Mirella Floris, prima di tutto donna eccezionale per intelligenza e  sensibilità,   ha presentato nel suo sito Fiat voluntas con l’ironia che la distingue: “Non è un nuovo tipo di auto, ma un romanzo”

 E che   romanzo!

Solo una scrittrice suo pari poteva partorire un lavoro tanto attraente. Gli argomenti avrebbero rischiato pesantezza-: ragione-fede; Big ben- Creazione - opera di Dio.  

La Floris è ricorsa a escamotages essenziali per generare leggerezza: dialoghi stringenti, ironici,  descrizione accurata della natura in estate e primavera nelle Alpi, il dialetto napoletano  di un fraticello, interlocutore della prima parte del libro: “Lo stallo”, con il quale il protagonista,  Marco, un  ex professore d’ideologia agnostica si trova a dialogare nelle lunghe passeggiate in montagna, per aver scelto un monastero come luogo di riposo e ripresa psicologica. La seconda parte “ La svolta” vede proseguire  la conversazione  con un monsignore astronomo e pure in questo caso non appaiono segni di ponderosità.

Altra forza della scrittura,  la ricorrente prosa poetica non solo nello scritto in corsivo in cui si evidenziano i momenti salienti della vita di Marco - il tentato suicidio, i ricordi di Sara, gli incubi…- ma anche nel tondo, dove scorre il racconto  arricchito da endecasillabi e settenari.

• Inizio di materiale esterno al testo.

-- ==== Sys2Proof/Machine/VecFun.lean ====
section
/-!
DEFINITION. The correctly rounded functions of 02 R50: each result is the exact value of the function, rounded once.
A value is enclosed between two dyadic bounds of growing precision until both round alike (log 16).
-/
namespace Sys2Proof

/-- An enclosure: the value lies between (m - 1) × 2^e and (m + 1) × 2^e. -/
structure Encl where
  m : Int
  e : Int
  deriving DecidableEq, Repr

/-- Rounding of a signed dyadic. -/
def roundZ (f : FpFmt) (rtz : Bool) (z e : Int) : Nat :=
  (fpRound f rtz (decide (z < 0)) z.natAbs e).enc

/-- The first enclosure of a list whose bounds round alike. -/
def zivPick (f : FpFmt) (rtz : Bool) : List Encl → Option Nat
  | [] => none
  | c :: r =>
    let lo := roundZ f rtz (c.m - 1) c.e
    let hi := roundZ f rtz (c.m + 1) c.e
    if lo = hi then some lo else zivPick f rtz r

/-- The working precisions tried, in bits. -/
def zivPrec : List Nat := [192, 384, 768, 1536]

/-- `a × b` at scale `2^p`. -/
def fxMul (p : Nat) (a b : Int) : Int := a * b / 2 ^ p

/-- The exponential series at scale `2^p` for |r| below 1: `n` terms from term `k`. -/
def expSeries (p : Nat) (r : Int) : Nat → Nat → Int → Int → Int
  | 0, _, _, acc => acc
  | n + 1, k, t, acc =>
    let t' := fxMul p t r / (k : Int)
    expSeries p r n (k + 1) t' (acc + t')

/-- The series of the inverse hyperbolic tangent: `n` terms, `t` holds z^k at scale `2^p`. -/
def atanhSeries (p : Nat) (z2 : Int) : Nat → Nat → Int → Int → Int
  | 0, _, _, acc => acc
  | n + 1, k, t, acc => atanhSeries p z2 n (k + 2) (fxMul p t z2) (acc + t / (k : Int))

/-- atanh(a / b) at scale `2^p`. -/
def atanhQ (p : Nat) (a b : Int) : Int :=
  let z := a * 2 ^ p / b
  atanhSeries p (fxMul p z z) p 1 z 0

/-- ln 2 at scale `2^p`. -/
def ln2 (p : Nat) : Int := 2 * atanhQ p 1 3

/-- The alternating series of arctan(1 / b) at scale `2^p`. -/
def atanInv (p : Nat) (b : Int) : Nat → Nat → Int → Int → Int
  | 0, _, _, acc => acc
  | n + 1, k, t, acc => atanInv p b n (k + 2) (-(t / (b * b))) (acc + t / (k : Int))

/-- π at scale `2^p`, by Machin's formula. -/
def piFx (p : Nat) : Int :=
  16 * atanInv p 5 p 1 (2 ^ p / 5) 0 - 4 * atanInv p 239 p 1 (2 ^ p / 239) 0

/-- A finite value at scale `2^p`, truncated. -/
def toFx (p : Nat) (neg : Bool) (m : Nat) (e : Int) : Int :=
  let v : Int := if 0 ≤ e + p then m * 2 ^ (e + p).toNat else m / 2 ^ (-(e + p)).toNat
  if neg then -v else v

/-- Guard bits of every enclosure: the last bits of a computed value are given up. -/
def guard : Nat := 64

/-- exp(x) for x at scale `2^p`: a mantissa at scale `2^p` near 1 and a binary exponent. -/
def expFx (p : Nat) (x : Int) : Int × Int :=
  let l := ln2 p
  let k := x / l
  let r := x - k * l
  (expSeries p r p 1 (2 ^ p) (2 ^ p), k)

/-- An enclosure from a value at scale `2^p × 2^-k`, giving up the guard bits. -/
def enclOf (p : Nat) (v k : Int) : Encl := ⟨v / 2 ^ guard, k - p + guard⟩

/-- A value is at least `2^n` in magnitude. -/
def fpBig (m : Nat) (e : Int) (n : Int) : Bool := decide (m ≠ 0) && decide ((bitLen m : Int) - 1 + e ≥ n)

/-- exp (R50). -/
def encExp (neg : Bool) (m : Nat) (e : Int) : List Encl :=
  if fpBig m e 8 then (if neg then [⟨3, -600⟩] else [⟨3, 600⟩])
  else zivPrec.map (fun p =>
    let r := expFx (p + 2 * guard) (toFx (p + 2 * guard) neg m e)
    enclOf (p + 2 * guard) r.1 r.2)

/-- log of a positive value (R50): log(m × 2^e) with m scaled into [1, 2). -/
def encLog (m : Nat) (e : Int) : List Encl :=
  zivPrec.map (fun p0 =>
    let p := p0 + 2 * guard
    let b := bitLen m - 1
    let v := 2 * atanhQ p ((m : Int) - 2 ^ b) ((m : Int) + 2 ^ b) + (e + b) * ln2 p
    enclOf p v 0)

/-- 1 / x: quotient with a sticky bit, so that one rounding is exact (R50). -/
def roundRecip (f : FpFmt) (rtz neg : Bool) (m : Nat) (e : Int) : Nat :=
  let k := 256 + bitLen m
  let q := 2 ^ k / m
  let s := if 2 ^ k % m = 0 then 0 else 1
  (fpRound f rtz neg (2 * q + s) (-e - k - 1)).enc

/-- Integer square root, from bit `n` downward. -/
def isqrtGo (x : Nat) : Nat → Nat → Nat
  | 0, r => r
  | n + 1, r =>
    let r' := r + 2 ^ n
    isqrtGo x n (if r' * r' ≤ x then r' else r)

/-- The integer square root. -/
def isqrt (x : Nat) : Nat := isqrtGo x (bitLen x / 2 + 1) 0

/-- 1 / √x of a positive value, with a sticky bit (R50). -/
def roundRsqrt (f : FpFmt) (rtz : Bool) (m : Nat) (e : Int) : Nat :=
  -- make the exponent even
  let m2 := if e % 2 = 0 then m else 2 * m
  let e2 := if e % 2 = 0 then e else e - 1
  let k := 256 + bitLen m2
  let x := 2 ^ (2 * k) / m2
  let r := isqrt x
  let exact := decide (r * r * m2 = 2 ^ (2 * k))
  (fpRound f rtz false (2 * r + (if exact then 0 else 1)) (-(e2 / 2) - k - 1)).enc

/-- tanh of a magnitude: 1 - 2 / (e^2x + 1) (R50). -/
def encTanh (m : Nat) (e : Int) : List Encl :=
  if fpBig m e 6 then [⟨2 ^ 100 - 2, -100⟩]
  else zivPrec.map (fun p0 =>
    let p := p0 + 2 * guard + 128
    let r := expFx p (2 * toFx p false m e)
    -- e^2x at scale 2^p
    let y := r.1 * 2 ^ r.2.toNat
    let o : Int := 2 ^ p
    enclOf p ((y - o) * o / (y + o)) 0)

/-- sigmoid (R50). -/
def encSigmoid (neg : Bool) (m : Nat) (e : Int) : List Encl :=
  if fpBig m e 8 then (if neg then [⟨3, -600⟩] else [⟨2 ^ 100 - 2, -100⟩])
  else zivPrec.map (fun p0 =>
    let p := p0 + 2 * guard + 512
    let r := expFx p (toFx p false m e)
    let y := r.1 * 2 ^ r.2.toNat
    let o : Int := 2 ^ p
    enclOf p (if neg then o * o / (y + o) else y * o / (y + o)) 0)

/-- The series of erf: `n` terms, term t_k = x^(2k+1) / k! with alternating sign. -/
def erfSeries (p : Nat) (x2 : Int) : Nat → Nat → Int → Int → Int
  | 0, _, _, acc => acc
  | n + 1, k, t, acc =>
    erfSeries p x2 n (k + 1) (-(fxMul p t x2 / ((k : Int) + 1))) (acc + t / (2 * (k : Int) + 1))

/-- erf of a magnitude (R50). -/
def encErf (m : Nat) (e : Int) : List Encl :=
  if fpBig m e 4 then [⟨2 ^ 100 - 2, -100⟩]
  else zivPrec.map (fun p0 =>
    -- |x| < 16: the terms stay below 2^370
    let p := p0 + 2 * guard + 512
    let x := toFx p false m e
    let s := erfSeries p (fxMul p x x) (2 * p) 0 x 0
    let rp := (isqrt ((piFx p * 2 ^ p).toNat) : Int)
    enclOf p (2 * s * 2 ^ p / rp) 0)

/-- The functions of R50. -/
inductive VecFn where
  | exp | log | recip | rsqrt | tanh | sigmoid | erf
  deriving DecidableEq, Repr

/-- The sign applied to an encoding. -/
def withSign (f : FpFmt) (neg : Bool) (x : Nat) : Nat := if neg then f.signW + x else x

/-- The rounding picked from enclosures; a value no enclosure settles is free (log 16). -/
def zivRun (f : FpFmt) (rtz : Bool) (l : List Encl) (key : Nat) : Nat :=
  match zivPick f rtz l with
  | some v => v
  | none => (Config.vecOpen key) % (2 * f.signW)

/-- A function of R50 on a value, rounded once to the output format. -/
def vecFn (f : FpFmt) (rtz : Bool) (fn : VecFn) (key : Nat) : FpVal → Nat
  | .nan => f.nanEnc
  | .inf neg =>
    match fn with
    | .exp => if neg then 0 else f.infEnc
    | .log => if neg then f.nanEnc else f.infEnc
    | .recip => withSign f neg 0
    | .rsqrt => if neg then f.nanEnc else 0
    | .tanh => fpEnc f rtz (.fin neg 1 0)
    | .sigmoid => if neg then 0 else fpEnc f rtz (.fin false 1 0)
    | .erf => fpEnc f rtz (.fin neg 1 0)
  | .fin neg m e =>
    match fn with
    | .exp => if m = 0 then fpEnc f rtz (.fin false 1 0) else zivRun f rtz (encExp neg m e) key
    | .log =>
      if m = 0 then f.signW + f.infEnc
      else if neg then f.nanEnc
      else if m = 2 ^ (bitLen m - 1) ∧ e + (bitLen m - 1 : Nat) = 0 then 0
      else zivRun f rtz (encLog m e) key
    | .recip => if m = 0 then withSign f neg f.infEnc else roundRecip f rtz neg m e
    | .rsqrt =>
      if m = 0 then withSign f neg f.infEnc
      else if neg then f.nanEnc else roundRsqrt f rtz m e
    | .tanh => if m = 0 then withSign f neg 0 else withSign f neg (zivRun f rtz (encTanh m e) key)
    | .sigmoid =>
      if m = 0 then fpEnc f rtz (.fin false 1 (-1)) else zivRun f rtz (encSigmoid neg m e) key
    | .erf => if m = 0 then withSign f neg 0 else withSign f neg (zivRun f rtz (encErf m e) key)

end Sys2Proof
end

Sogna di nuovo…d’infanzia lontano”, “uno sforzo…la vede… occhi neri”, “Beva adesso, da bravo”: a pag 7, la prima del romanzo.

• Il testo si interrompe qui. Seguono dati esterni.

/-- The headers of what a queue pair sends (R171, R173, R185). -/
def qpHdr (s : State) (x : Qp) : RoceHdr :=
  let e := ethOf s x.portNo
  let six := decide (bitsAt x.desc 1 0 1 = 1)
  { smac := e.smac.toNat, dmac := leAt x.desc 20 6,
    tag := if x.vlan then some (e.pfcPrio.toNat, bitsAt x.desc 2 0 12) else none,
    ipv6 := six, sip := if six then e.sip6.toNat else e.sip4.toNat,
    dip := leAt x.desc 32 (if six then 16 else 4), dscp := bitsAt x.desc 4 0 6 }

/-- A packet of queue pair `q` is sent, or held while its priority is paused (R171). -/
def ethSend (q : Nat) (k : RoceTx) (s : State) : State :=
  let y := qpOf s q
  let x := ethOf s y.portNo
  let k := { k with qp := q, hdr := qpHdr s y, dqpn := y.dqpn }
  if !x.up then s
  else if x.paused && y.vlan then setEth s y.portNo { x with heldTx := x.heldTx ++ [k] }
  else emit (.roce y.portNo k) s

/-- PFC_PAUSE_RECEIVED (R171): the frame at the head of the buffer. -/
def effPfcPause (p : Nat) (s : State) : State :=
  let s := ethSkip p s
  match (ethOf s p).inq with
  | { kind := .pfc prio pause, .. } :: _ =>
    let s := ethTake p s
    let x := ethOf s p
    if !x.pfcEn || decide (prio ≠ x.pfcPrio) then s
    else if pause then setEth s p { x with paused := true }
    else ethResume p s
  | _ => s

/-! ## Inbound messages (R176 to R180, R185) -/

/-- Acknowledgements of the InfiniBand transport (log 26). -/
def synAck : Nat := 0x1F
def synRnr : Nat := 0x34
def synSeq : Nat := 0x60
def synInvalid : Nat := 0x61
def synAccess : Nat := 0x62

/-- An ACK, NAK or CNP of queue pair `q`. -/
def qpReply (q : Nat) (op : RoceOp) (psn syn : Nat) (s : State) : State :=
  ethSend q { dqpn := 0, op := op, psn := psn, syndrome := syn } s

/-- A NAK, with which the queue pair enters ERROR: it is the last packet the queue pair sends. -/
def qpNak (q psn syn : Nat) (cause : QpCause) (addr : Nat) (s : State) : State :=
  qpReply q .nak psn syn (qpError q cause addr s)

/-- An access of a queue pair to its rings or source data faults (05 R118): its record, and that of the entry into ERROR (R174; log
74). -/
def qpFault (q : Nat) (va : Option Nat) (s : State) : State :=
  qpError q .fault 0 (match va with
    | some a => raise { code := errPageFault, src := 8, ctx := some (qpOf s q).ctx, unit := (qpOf s q).portNo, addr := a } s
    | none => s)

/-- A CNP for a packet marked CE, at most one per 50 µs (R185). -/
def sendCnp (q : Nat) (s : State) : State :=
  let x := qpOf s q
  if x.cnpAt = 0 || decide (x.cnpAt - 1 + 50000 ≤ s.now) then
    qpReply q .cnp 0 0 (setQp s q { x with cnpAt := s.now + 1 })
  else s

/-- The RoCE packet of a kind in `want` at the head of a port's buffer leaves it for its queue pair, after a CNP where it is marked CE
(R185). -/
def takePkt (p : Nat) (want : RoceOp → Bool) (s : State) : Option (Nat × RocePkt) × State :=
  let s := ethSkip p s
  match headPkt s p want with
  | none => (none, s)
  | some (q, k) => (some (q, k), if k.ce then sendCnp q (ethTake p s) else ethTake p s)

/-- The R_Key matches a registration of an object of the context, and the range lies inside it (R176). -/
def rkeyOk (s : State) (c rkey va len : Nat) : Bool :=
  let m := moOf s (rkey % 2 ^ 16)
  decide (m.st = .live) && decide (m.ctx = c) && decide (m.rkey.map (·.toNat) = some (rkey / 2 ^ 16)) &&
    decide (m.va ≤ va) && decide (va + len ≤ m.va + m.size)

/-- Context address of receive slot k (R178). -/
def slotVa (s : State) (x : Qp) (k : Nat) : Nat :=
  (moOf s x.ring).va + x.rqOff + (k % 2 ^ x.rqLog) * 2 ^ x.slotLog

/-- The header of a receive slot (R179). -/
def slotHeader (kind len imm psn va rkey : Nat) : Bytes :=
  leBytes 1 kind ++ leBytes 3 0 ++ leBytes 4 len ++ leBytes 4 imm ++ leBytes 3 psn ++ leBytes 1 0 ++ leBytes 8 va ++
  leBytes 4 rkey ++ leBytes 36 0

/-- A free receive slot for the next message (R178). -/
def slotFree (s : State) (x : Qp) : Bool := decide (x.msgs < (evOf s x.rqEvent).cnt.toNat)

/-- What an accepted packet lands, and the queue pair's inbound state after it. -/
structure Landing where
  writes : List (Nat × Bytes)
  /-- context address of the payload -/
  at' : Nat
  inb : QpIn
  msgs : Nat
  ev : Bool
  /-- R_Key of a WRITE -/
  rkey : Option Nat := none
  deriving DecidableEq, Repr

/-- Why a packet is not accepted. -/
inductive Refuse where
  | rnr
  | invalid
  | access (va : Nat)
  /-- the receive ring is not mapped at an address -/
  | fault (va : Nat)
  deriving DecidableEq, Repr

E ancora: “ Pieno di vento:ecco come sono” ( pag.9), ”Il temporale incalza… fragori di tuoni sferzano l’aria” (pag.12), “Entra in fretta nella piccola cella” (pag. 13), ”tutto è finito, scomparso! Più nulla!”, ”ora il silenzio scende” (pag 49), ”tutto rientra nel vacuo vocio” (pag.51), ”Ripensa al discorso sulla scrittura”, “Smarrimento improvviso…” ( pagg.120-121)…

Ricchezza che denota lo spessore della scrittrice si rileva inoltre dalla molteplicità di sinonimi, soprattutto a fine dialogo, a seconda delle sfumature del discorso: bofonchia, sospira, sorride, indica, si sorprende, sentenzia, esita, farfuglia, rimedia,tenta di sorridere, cerca di opporsi, aderisce, preme, annaspa…

Il tutto condito da frasi di poesie, brani di musica e quadri di artisti planetari.

Emerge dunque la cultura di rara profondità di Mirella Floris, amante della vita in tutte le sue componenti. 

Per tutto ciò, il  testo risulta  molto stimolante anche  per una  lettura approfondita nelle scuole Superiori, luogo in cui la scrittrice ha lavorato a lungo con amore e  autenticità intellettuale.

Mi fermo qui. Spero di aver sollecitato curiosità in altri lettori: non resteranno delusi!